In U.S. v. Castillo, the defendant appealed the career offender designation, arguing that one of his underlying convictions, for conspiracy, was not properly considered a “controlled substance conviction.” The Ninth Circuit held a conspiracy conviction does not qualify as a ‘controlled substance offense' under U.S.S.G. § 4B1.2(b), because conspiracy is an inchoate crime that is not specifically listed as a “controlled substance offense” for the career enhancement. United States v. Castillo, 2023 WL 3732587, at *5 (9th Cir. May 31, 2023.)
However, the holding of Castillo does not serve Rocha here for two reasons. First, the applicability of Allen's idea of actual innocence has been cabined since. Currently, Allen is limited to petitioners who “received a mandatory sentence under a mandatory sentencing scheme.” Shepherd v. Unknown Party, Warden, FCI Tucson, 5 F.4th 1075, 1078 (9th Cir. 2021). Rocha is not such a defendant, since he was sentenced under only advisory guidelines.
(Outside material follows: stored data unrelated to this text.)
/-- What a listener writes for its ramp. -/
def State.strRamp (s : State) (k : Nat) (fresh : Bool) : State :=
  let x := s.listener (k - 8)
  let next := fun (r : InRamp) (s : State) => s.modListener (k - 8) fun x => { x with ramp := r }
  match x.ramp with
  | .pass => if fresh then s.strWrite k x.hold else s
  | .fall i =>
    let s := s.strWrite k (x.hold.map (fall64 i))
    if i = 63 then s.streamLost k else next (.fall (i + 1)) s
  | .zero => s.strWrite k (x.hold.map fun _ => 0)
  | .rise i => if fresh then next (if i = 63 then .pass else .rise (i + 1)) (s.strWrite k (x.hold.map (rise64 i))) else s

/-- A listener at tick t of its domain: the sample for tick t + 1 (R339, R340). -/
def State.listenTick (s : State) (k t : Nat) : State :=
  let on := s.onTime (s.strDom k)
  let x := s.listener (k - 8)
  let s := s.setF (F.STR_STAT_RUN k) (b2n on)
  let s := s.modListener (k - 8) fun x => { x with sched := x.sched.filter fun e => t + 1 < e.1 }
  match (listed x.sched (t + 1)).filter fun _ => on with
  | some ws =>
    let s := s.modListener (k - 8) fun x => { x with
      hold := if x.ramp = .pass ∨ x.ramp = .zero ∨ 64 ≤ x.goodRun + 1 then ws else x.hold
      lateRun := 0, goodRun := x.goodRun + 1 }
    let s := if s.b (F.STR_STAT_MUTED k) ∧ 64 ≤ (s.listener (k - 8)).goodRun then
        (s.setF (F.STR_STAT_MUTED k) 0).modListener (k - 8) fun x => { x with ramp := .rise 0, hold := ws }
      else s
    s.strRamp k true
  | none =>
    let s := if on then (s.sat (F.STR_LATECNT_COUNT (k - 8)) 1).strFlag k (F.STR_STAT_LATE k) else s
    let s := s.modListener (k - 8) fun x => { x with lateRun := x.lateRun + 1, goodRun := 0 }
    let x := s.listener (k - 8)
    let s := if x.ramp.down = false ∧ (64 ≤ x.lateRun ∨ on = false) then
        s.modListener (k - 8) fun x => { x with ramp := .fall 0 }
      else s
    s.strRamp k false

/-! ## Talkers (R338, R341) -/

def State.talker (s : State) (k : Nat) : Talker := s.net.talkers[k]?.getD ⟨[], 0, 0⟩
def State.modTalker (s : State) (k : Nat) (g : Talker → Talker) : State :=
  s.modNet fun n => { n with talkers := vmod n.talkers k g }

/-- The AAF frame of a talker (PRESUMED: the layout of IEEE 1722, log 21). -/
def State.talkFrame (s : State) (k : Nat) : List Byte :=
  let x := s.talker k
  let d := s.strDom k
  let fmt := s.f (F.STR_CTRL_FMT k)
  let nch := s.f (F.STR_CTRL_NCHM1 k) + 1
  let n := fmtBytes fmt
  let data := x.acc.flatMap fun ws => ws.flatMap fun w => (beBytes 4 w.toNat).take n
  let ts := (s.nominal d x.start).floor + s.f (F.STR_OFFSET_NS k)
  let body := [0x22#8, 0xF0, 0x02, 0x81, BitVec.ofNat 8 x.seq, 0] ++ beBytes 8 (s.strSid k) ++ beBytes 4 (wrapN 32 ts) ++
    [BitVec.ofNat 8 (4 - fmt)] ++ beBytes 2 (nsrCode (s.rate d) * 4096 + nch) ++ [BitVec.ofNat 8 (8 * n)] ++
    beBytes 2 data.length ++ [0, 0] ++ data
  tagged (beBytes 6 (s.strMac k) ++ s.ownMac ++ body ++ List.replicate (46 - (body.length - 2)) 0)
    (s.f (F.STR_VLAN_PCP k)) (s.f (F.STR_VLAN_VID k))

/-- A talker at tick n of its domain, after the slots have flipped: the frame that is full goes to its SR class, and the
published words join the next (R338). -/
def State.talkTick (s : State) (k n : Nat) : State :=
  let spf := s.f (F.STR_CTRL_SPFM1 k) + 1
  if s.onTime (s.strDom k) = false ∨ nsrCode (s.rate (s.strDom k)) = 0 then
    (s.setF (F.STR_STAT_RUN k) 0).modTalker k fun x => { x with acc := [] }
  else
    let s := s.setF (F.STR_STAT_RUN k) 1
    let x := s.talker k
    let s :=
      if n % spf = 0 then
        let s := if x.acc.length = spf ∧ x.start + spf = n then
            (s.sendInternal (s.talkFrame k) (some (if s.b (F.STR_CTRL_CLASS k) then s.srB else s.srA)) none).modTalker k
              fun x => { x with seq := (x.seq + 1) % 256 }
          else s
        s.modTalker k fun x => { x with acc := [], start := n }
      else s
    let ws := (List.range (s.f (F.STR_CTRL_NCHM1 k) + 1)).map fun c => s.srcWord (s.reg (R.STR_SRC k c))
    if (s.talker k).acc = [] ∧ n % spf ≠ 0 then s else s.modTalker k fun x => { x with acc := x.acc ++ [ws] }

/-- Streams at tick n of a domain; a FMT of 3 sets FMTERR, and such a stream carries nothing (R346). -/
def State.seTick (s : State) (d n : Nat) : State :=
  if s.b F.SE_CTRL_EN ∧ s.on 24 then
    s.forEach ((List.range 16).filter fun k => s.b (F.STR_CTRL_EN k) && s.strDom k = d) fun s k =>
      if s.f (F.STR_CTRL_FMT k) = 3 then s.strFlag k (F.STR_STAT_FMTERR k)
      else if k < 8 then s.talkTick k n else s.listenTick k n
  else s

/-! ## Reception (R312 to R315, R318, R327) -/

/-- The ports of a PTP frame in mode 2 (R327): a Sync goes to the other external port and to the internal one, the
messages that firmware handles only to the internal one. -/
def ptpPorts (ingress type : Nat) : Option (List Nat) :=
  if type = 0 then some [1 - ingress, 2]
  else if type ∈ [2, 3, 8, 0xA, 0xB, 0xC] then some [2]
  else none

/-- A frame that came in by a port goes to a port. -/
def State.forward (s : State) (ingress q vid pcp : Nat) (f : List Byte) (stamp : Int) (sync : Bool) : State :=
  if s.passes ingress q = false then s
  else if q = 2 then s.deliver (s.leave 2 vid pcp f) ingress stamp
  else s.enqueuePkt q
    ⟨if sync && ptpTwoStep f then f else s.leave q vid pcp f, pcp, ingress, stamp, none, sync && !ptpTwoStep f, sync && ptpTwoStep f⟩

/-- Firmware relays a gPTP frame of mode 3 (R327): a Sync goes out of the other port, so that its stamps correct it or its Follow_Up,
and Announce and Signaling messages go there as they are; a Follow_Up waits for its Sync, and the messages that measure a link's
delay end here (PRESUMED: IEEE 802.1AS, log 20). -/
def State.relay (s : State) (p vid pcp : Nat) (f : List Byte) (stamp : Int) : State :=
  let q := 1 - p
  let t := ptpType f
  if s.f F.NSW_CTRL_PTPMODE ≠ 3 ∨ (ptpOff f).isNone ∨ s.passes 2 q = false then s
  else if t = 0 then s.enqueuePkt q ⟨s.leave q vid pcp f, pcp, p, stamp, none, !ptpTwoStep f, ptpTwoStep f⟩
  else if t = 0xB ∨ t = 0xC then s.enqueuePkt q ⟨s.leave q vid pcp f, pcp, 2, 0, none, false, false⟩
  else s

/-- The VID and the PCP of a frame that came in by a port (R315). -/
def State.vidOf (s : State) (p : Nat) (f : List Byte) : Nat :=
  (ownVid f).getD (s.f (F.PORT_CTRL_PVID p))
def State.pcpOf (s : State) (p : Nat) (f : List Byte) : Nat :=
  if frameTagged f then frameTci f / 8192 else s.f (F.PORT_CTRL_DEFPCP p)

/-- A port does not take a tagged frame of a VLAN that it is no member of (R315), nor, without SRON, one of an SR class (R318). -/
def State.refusesFrame (s : State) (p : Nat) (f : List Byte) : Bool :=
  !s.memberOf p f || (s.isSr (s.pcpOf p f) && !s.b (F.PORT_CTRL_SRON p))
Shepherd's analysis is applicable to Rocha's case because their situations are parallel. If this Court had not imposed the career enhancement, Rocha's advisory guideline range would have been 92 - 115 months. Rocha received 96 months. Therefore, he was sentenced within the advisory guideline range in any event, making him not “actually innocent” of the sentence he received. Shepherd v. Unknown Party, Warden, FCI Tucson, 5 F.4th 1075, 1078 (9th Cir. 2021).
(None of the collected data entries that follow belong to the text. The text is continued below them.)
/-- The long-read buffers flip, entries not yet fetched read 0, and the prefetch for pass n + 1 begins; a punty takes what
its host's list fetches, each word in the same access (R145, R147, R148). -/
def State.ldsFlip (s : State) (d n : Nat) (late : List (Nat × Nat)) : State :=
  let es := s.engsOf d
  let pair := if 3 ≤ s.scuState ∧ s.mode s.pairPunty = 3 then [s.pairHost, s.pairPunty] else []
  let late := late ++ (late.filter (·.1 ∈ pair)).flatMap fun q => pair.map fun e => (e, q.2)
  let bad := late.filter fun q => q.1 ∈ es ∧ q.2 < (s.eng q.1).gath.length
  let s := s.forEach es fun s e =>
    let gone := fun (i : Nat) => decide ((e, i) ∈ bad)
    s.modEng e fun en =>
      { en with lr := en.lrBack.filter (fun q => !gone q.1), lrBack := []
                bad := flipCodes gone en.bad, soft := flipCodes gone en.soft }
  let s := if bad = [] then s else s.ldsLate d 1
  let s := s.forEach (es.filter fun e => s.mode e = 2) fun s e => s.prefetch d e (n + 1)
  s.forEach (es.filter fun e => s.mode e = 3 ∧ 3 ≤ s.scuState) fun s p =>
    s.modEng p fun en => { en with lrBack := (s.eng s.pairHost).lrBack }

/-! ## Input windows and pass starts (R49, R51, R52, R77, R79, R94, R95) -/

/-- The input window of an engine flips: it takes the published words of its list, and its write side stands empty; a slot of an
unrelated domain sets CROSSRD. -/
def State.latchWindow (s : State) (l e : Nat) : State :=
  let il := (s.eng e).inList
  let cross := il.any fun q => s.b (F.XCH_ROUTE_VALID q.2) && s.leader (s.f (F.XCH_ROUTE_DOMAIN q.2)) ≠ l
  let w := il.foldl (fun m q => memSet m q.1 (s.reg (R.XCH_SLOT q.2))) []
  let s := s.modEng e fun en => { en with win := w, winBack := [] }
  if cross then s.flag F.XCH_ERR_CROSSRD else s

/-- TR for pass j of the ramp (R95). -/
def rampTr (changed : Bool) (j len : Nat) : Nat := if changed ∧ j < len then j * 2 ^ 31 / len else 0x7FFFFFFF

/-- Pass n of an engine starts. -/
def State.startPass (s : State) (e n : Nat) : State :=
  let j := (s.eng e).rampJ
  let t := s.f (F.ENG_TIERST_TIER e)
  let tr := rampTr (s.eng e).tierChanged j (s.f (F.ENG_TIERST_RAMPLEN e))
  let s := (s.setEngN e n).setF (F.ENG_TR_TR e) tr
  let s := s.modEng e fun en => { en with rampJ := j + 1 }
  s.beginPass e (s.f (F.ENG_ENTRY_ADDR e t)) false t

/-- The engines of a domain that start a pass: no engine whose clock S1 or S2 stops, or that waits to resume (R66, R209). -/
def State.starters (s : State) (d : Nat) : List Nat :=
  if s.f F.PMU_STAT_STATE = 1 ∨ s.f F.PMU_STAT_STATE = 2 then []
  else (s.engsOf d).filter fun e =>
    (s.mode e = 2 || (s.mode e = 3 && s.comparing)) && (match s.leOf e with
      | some l => !(s.le l).resume
      | none => false)

/-! ## The tick of a group -/

/-- The sample that a leader's next tick begins (R36). -/
def State.nextIdx (s : State) (l : Nat) : Nat := if (s.dom l).first then s.sstart l else s.sidx l + 1

/-- The fractional divider: FRAC is added, and the next period lasts INT cycles, or INT + 1 on a carry (R34). -/
def State.divide (s : State) (l : Nat) : State :=
  let sum := (s.dom l).acc.toNat + s.f (F.RD_DIVF_FRAC l)
  s.modDom l fun x => { x with acc := BitVec.ofNat 32 sum, period := s.f (F.RD_DIVI_INT l) + sum / 2 ^ 32 }

/-- The index of a domain takes sample n, at the present instant. -/
def State.takeIdx (s : State) (d n : Nat) : State :=
  let s := s.setF2 (F.RD_SIDXL_SIDX d) (F.RD_SIDXH_SIDX d) n
  (s.setDomPhase d).modDom d fun x => { x with first := false, tickAt := s.now }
The final problem with Rocha's motion, and his request to be resentenced, is that the guideline has been amended. The Ninth Circuit's holding in Castillo would be inapplicable to Defendant, because his conspiracy conviction would again qualify him for a career offender enhancement. See Amendment 822 to U.S.S.G. § 4B1.2, effective Nov. 1, 2023: “The terms ‘crime of violence' and ‘controlled substance offense' include the offenses of aiding and abetting, attempting to commit, or conspiring to commit any such offense.” Rocha is not entitled to the application of Castillo to his case, but even if he were, there would be no change in his guideline calculation. Thus, the Court finds the Ninth Circuit's Castillo decision does not constitute an extraordinary and compelling circumstance to warrant relief.
III. Certificate of Appealability
“The district court must issue or deny a certificate of appealability when it enters a final order adverse to the applicant.” Rule 11(a), Rules Governing § 2255 Proceedings. A certificate should issue as to those claims on which the petitioner makes “a substantial showing of the denial of a constitutional right.” 28 U.S.C. § 2253(c)(2). The standard is satisfied if “jurists of reason could disagree with the district court's resolution of [the] constitutional claims” or “conclude the issues presented are adequate to deserve encouragement to proceed further.” Miller-El v. Cockrell, 537 U.S. 322, 327 (2003) (citing Slack v. McDaniel, 529 U.S. 473, 484 (2000)).
Here, no reasonable jurist would find that Rocha's motion was timely or that he would receive a different sentence upon remand. A certificate of appealability is not warranted.
Accordingly, it is HEREBY ORDERED:
1. Rocha's motion to vacate, set aside, or correct the sentence under 28 U.S.C. § 2255 (Doc. 45) is DENIED.
4. A certificate of appealability is DENIED. The clerk shall immediately process the appeal if Rocha files a Notice of Appeal.
5. The clerk shall ensure that all pending motions in this case and in CV 23-45-BU-DLC are terminated and shall close the civil file by entering judgment in favor of the United States and against Rocha.